Россия в годы Первой мировой войны: экономическое положение, социальные процессы, политический кризис - Коллектив авторов
Шрифт:
Интервал:
Закладка:
Ввиду упреждения продовольственных трудностей Временное правительство уже давно предлагало осуществить «разгрузку» Петрограда — перевести полностью или частично предприятия на Урал, в Поволжье и на Юг России. Разумеется, при этом учитывалась и перспектива возникновения осенью продовольственных бунтов. Условия переезда обговаривались фабзавкомами с предпринимателями; в отдельных случаях рабочим гарантировались комфортные условия переезда и размещения на новом месте с семьями{2884}. Однако разгрузка так и не была произведена. В результате большевики, придя к власти, столкнулись в столице и с безработицей, и с продовольственными трудностями. Проблема была «решена» за счет дикой продотрядовщины и стихийного бегства рабочих из Петрограда.
Характерно, что предстоящая разгрузка возмутила и некоторых представителей интеллигенции. Так, слух о том, что правительство собралось эвакуировать Театральное училище, был расценен как его «закрытие»{2885}. Действия власти перестали понимать.

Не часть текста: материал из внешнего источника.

-- ==== Sys2Proof/WellFormed.lean ====
section
/-! DEFINITION. Which steps are well formed: every field inside the values the slot chapters give it
(R361 to R364 and R378 to R381, check 3 of R64) and every operand an event names inside the machine. -/

namespace Sys2Proof

/-- A `q` guard (R44). -/
def Guard.wfQ (g : Guard) : Bool := decide (g.idx < 16)
/-- A `p` guard (R45: 48 to 63 are unassigned). -/
def Guard.wfP (g : Guard) : Bool := decide (g.idx < 48)

/-- A second source of an S operation (R234). -/
def SSrc.wf : SSrc → Bool
  | .reg r => decide (r < 64)
  | .hole h => decide (h < 4)

/-- The value of `sli` (R236). -/
def SImm.wf : SImm → Bool
  | .imm v => decide (v < 2 ^ 46)
  | .hole h => decide (h < 4)

/-- A vector source (R47). -/
def VSrc.wf : VSrc → Bool
  | .v n => decide (n < 256)
  | .s n => decide (n < 64)
  | .latch n => decide (n < 8)
  | .hole n => decide (n < 4)

/-- A vector destination (R49). -/
def VDst.wf : VDst → Bool
  | .reg n => decide (n < 256)
  | .nw => true

/-- A 64-bit type (R234, R263). -/
def ITy.is64 : ITy → Bool
  | .i64 => true
  | .n64 => true
  | .i32 => false
  | .n32 => false

/-- A signed type (R235, R267). -/
def ITy.isSigned : ITy → Bool
  | .i64 => true
  | .n64 => false
  | .i32 => true
  | .n32 => false

/-- A source usable at 64 bits: an even pair, a scalar or a hole (R264). -/
def VSrc.wide : VSrc → Bool
  | .v n => decide (n % 2 = 0)
  | .s _ => true
  | .latch _ => false
  | .hole _ => true

/-- A destination usable at 64 bits (R264). -/
def VDst.wide : VDst → Bool
  | .reg n => decide (n % 2 = 0)
  | .nw => true

/-- A source of an operation of type `ty` (R264). -/
def VSrc.wfTy (ty : ITy) (a : VSrc) : Bool := a.wf && (!ty.is64 || a.wide)
/-- A destination of an operation of type `ty` (R264). -/
def VDst.wfTy (ty : ITy) (d : VDst) : Bool := d.wf && (!ty.is64 || d.wide)

/-- A destination of width `w` (R292). -/
def VDst.wfW (w : Width) : VDst → Bool
  | .nw => true
  | .reg n => decide (n < 256) &&
    match w with
    | .b8 => true
    | .b16 => true
    | .b32 => true
    | .b64 => decide (n % 2 = 0)
    | .b128 => decide (n % 4 = 0)

/-- A source of width `w` (R292). -/
def VSrc.wfW (w : Width) (a : VSrc) : Bool := a.wf &&
  match w with
  | .b8 => true
  | .b16 => true
  | .b32 => true
  | .b64 => a.wide
  | .b128 => match a with
    | .v n => decide (n % 4 = 0)
    | .s _ => false
    | .latch _ => false
    | .hole _ => false

/-- `.sx` only with `.b8` and `.b16` (R292). -/
def Width.sxOk (w : Width) (sx : Bool) : Bool := !sx || (w == .b8 || w == .b16)

/-- The system registers R249 lists. -/
def srListed (n : Nat) : Bool :=
  decide (n ≤ 0x00E) || decide (0x010 ≤ n ∧ n ≤ 0x018) || decide (0x040 ≤ n ∧ n ≤ 0x047) ||
  decide (0x080 ≤ n ∧ n ≤ 0x088) || decide (0x100 ≤ n ∧ n ≤ 0x13F) || decide (0x200 ≤ n ∧ n ≤ 0x2BF)

/-- The system registers R249 marks writable. -/
def srWritable (n : Nat) : Bool := n == 0x087 || n == 0x088

/-- The destination of `srd` (R248). -/
def SrdDst.wf : SrdDst → Bool
  | .s n => decide (n < 64)
  | .v n => decide (n < 256)

/-- The target of `btgt` (R239). -/
def Tgt.wf : Tgt → Bool
  | .imm o => decide (o < 2 ^ 32)
  | .sreg r => decide (r < 64)
  | .hole h => decide (h < 4)

/-- The value of an A operation (R286). -/
def ASrc.wf : ASrc → Bool
  | .imm v => decide (v < 2 ^ 32)
  | .sreg r => decide (r < 64)
  | .hole h => decide (h < 4)

/-- `agbind`'s immediate has [31:12] zero (R287). -/
def ASrc.bindOk : ASrc → Bool
  | .imm v => decide (v < 2 ^ 12)
  | .sreg _ => true
  | .hole _ => true

/-- `aglane`'s immediate has [31:16] equal to copies of bit 15 (R287). -/
def ASrc.laneOk : ASrc → Bool
  | .imm v => decide (v < 2 ^ 15) || decide (2 ^ 32 - 2 ^ 15 ≤ v ∧ v < 2 ^ 32)
  | .sreg _ => true
  | .hole _ => true

/-- The field of `agget` (R286). -/
def AField.wf : AField → Bool
  | .c k => decide (k < 4)
  | .i k => decide (k < 4)
  | .lane => true
  | .recIdx => true

/-- Rounding modes of a two-bit rm field (R263). -/
def Rm.two : Rm → Bool
  | .ro => false
  | .rn => true
  | .rz => true
  | .ru => true
  | .rd => true

/-- The six integer conditions (R234, R263); `un` is for `fcmp` alone. -/
def Cc.int : Cc → Bool
  | .un => false
  | .eq => true
  | .ne => true
  | .lt => true
  | .le => true
  | .gt => true
  | .ge => true

/-- The rounding modes a conversion code accepts (R276). -/
def cvtRmOk (code : Nat) (rm : Rm) : Bool :=
  decide (code < 16) && (rm == .rn || !(code == 5 || code == 9 || code == 11 || code == 15))

/-- The combinations of source, format and mode `mstore` accepts (R320). -/
def mstoreOk (src : Bool) (fmt : Fmt) (rm : Rm) : Bool :=
  match src, fmt with
  | false, .fp32 => rm == .rn
  | false, .bf16 => true
  | false, .d8 => true
  | false, .e4m3 => true
  | false, .e5m2 => true
  | false, .int32 => true
  | false, .int8 => true
  | true, .int32 => rm == .rn
  | true, .int8 => rm == .rn
  | true, .fp32 => true
  | true, .bf16 => true
  | _, _ => false

/-- A range of `n + 1` accumulator tiles from `acc` (R311). -/
def tilesOk (acc n : Nat) : Bool := decide (n < 64) && decide (acc + (n + 1) ≤ 256)

/-- The time of `ftry` (R329). -/
def FTime.wf : FTime → Bool
  | .imm t => decide (t ≤ 4096)
  | .sreg r => decide (r < 64)

/-- An integer S operation's fields (R234). -/
def sIntWf (g : Guard) (d a : Nat) (b : SSrc) : Bool := g.wfQ && decide (d < 64) && decide (a < 64) && b.wf

/-- A three-field P operation on `p` registers (R255, R256). -/
def pLaneWf (g : Guard) (d a b : Nat) : Bool := g.wfP && decide (d < 48) && decide (a < 48) && decide (b < 48)

/-- A `q` operation of the P slot (R255, R257). -/
def pQWf (g : Guard) (d a b : Nat) : Bool := g.wfQ && decide (d < 16) && decide (a < 16) && decide (b < 16)

/-- A typed two-source V operation (R266). -/
def vIntWf (g : Guard) (d : VDst) (a b : VSrc) (ty : ITy) : Bool := g.wfP && d.wfTy ty && a.wfTy ty && b.wfTy ty

/-- A 32-bit V or X operation with up to three sources. -/
def vWf (g : Guard) (d : VDst) (l : List VSrc) : Bool := g.wfP && d.wf && l.all VSrc.wf

/-- A coordinate operation of an A slot (R286). -/
def agWf (g : Guard) (x dim : Nat) (v : ASrc) : Bool := g.wfQ && decide (x < 8) && decide (dim < 4) && v.wf

/-- The places a temperature is sensed at (R387). -/
def TempAt.wf : TempAt → Bool
  | .die s => decide (s < 4)
  | .hbm s => decide (s < 8)

/-- A flit is 256 bits and arrives at one of the sixteen ports (R16). -/
def flitWf (port flit : Nat) : Bool := decide (port < 16) && decide (flit < 2 ^ 256)

/-- The four stacks of a part, each with its clusters' E_max: the Z860 (part 1) has one of them fused off, the Z880 (part 0) none (R1,
R18). -/
def partOk (part : Nat) (l : List BootStack) : Bool :=
  decide (part < 2) && l.length == 4 && (l.filter fun f => f.fused).length == part && l.all fun f => f.emax.length == 4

Вместе с тем уже в конце сентября заговорили о том, что буржуазия бежит из столицы, дабы «оставить» рабочих немцам. Понятно, что определенная часть населения старалась уже тогда перебраться если не в имения, расположенные в относительно спокойных губерниях, то хотя бы быть поближе к плодородному Югу России. И тут выяснялось, что страховые кампании в связи с перспективой захвата столицы немцами оценивают свои риски (т. е. возможный ущерб клиентов) в полтора раза ниже. Тогда начинал возмущаться средний обыватель. «Вот в чем я согласен с большевиками: бегут из Петрограда, значит — хотят отдать его без сопротивления немцам», — писал один москвич{2886}. Возникал очередной ужасающий призрак «измены».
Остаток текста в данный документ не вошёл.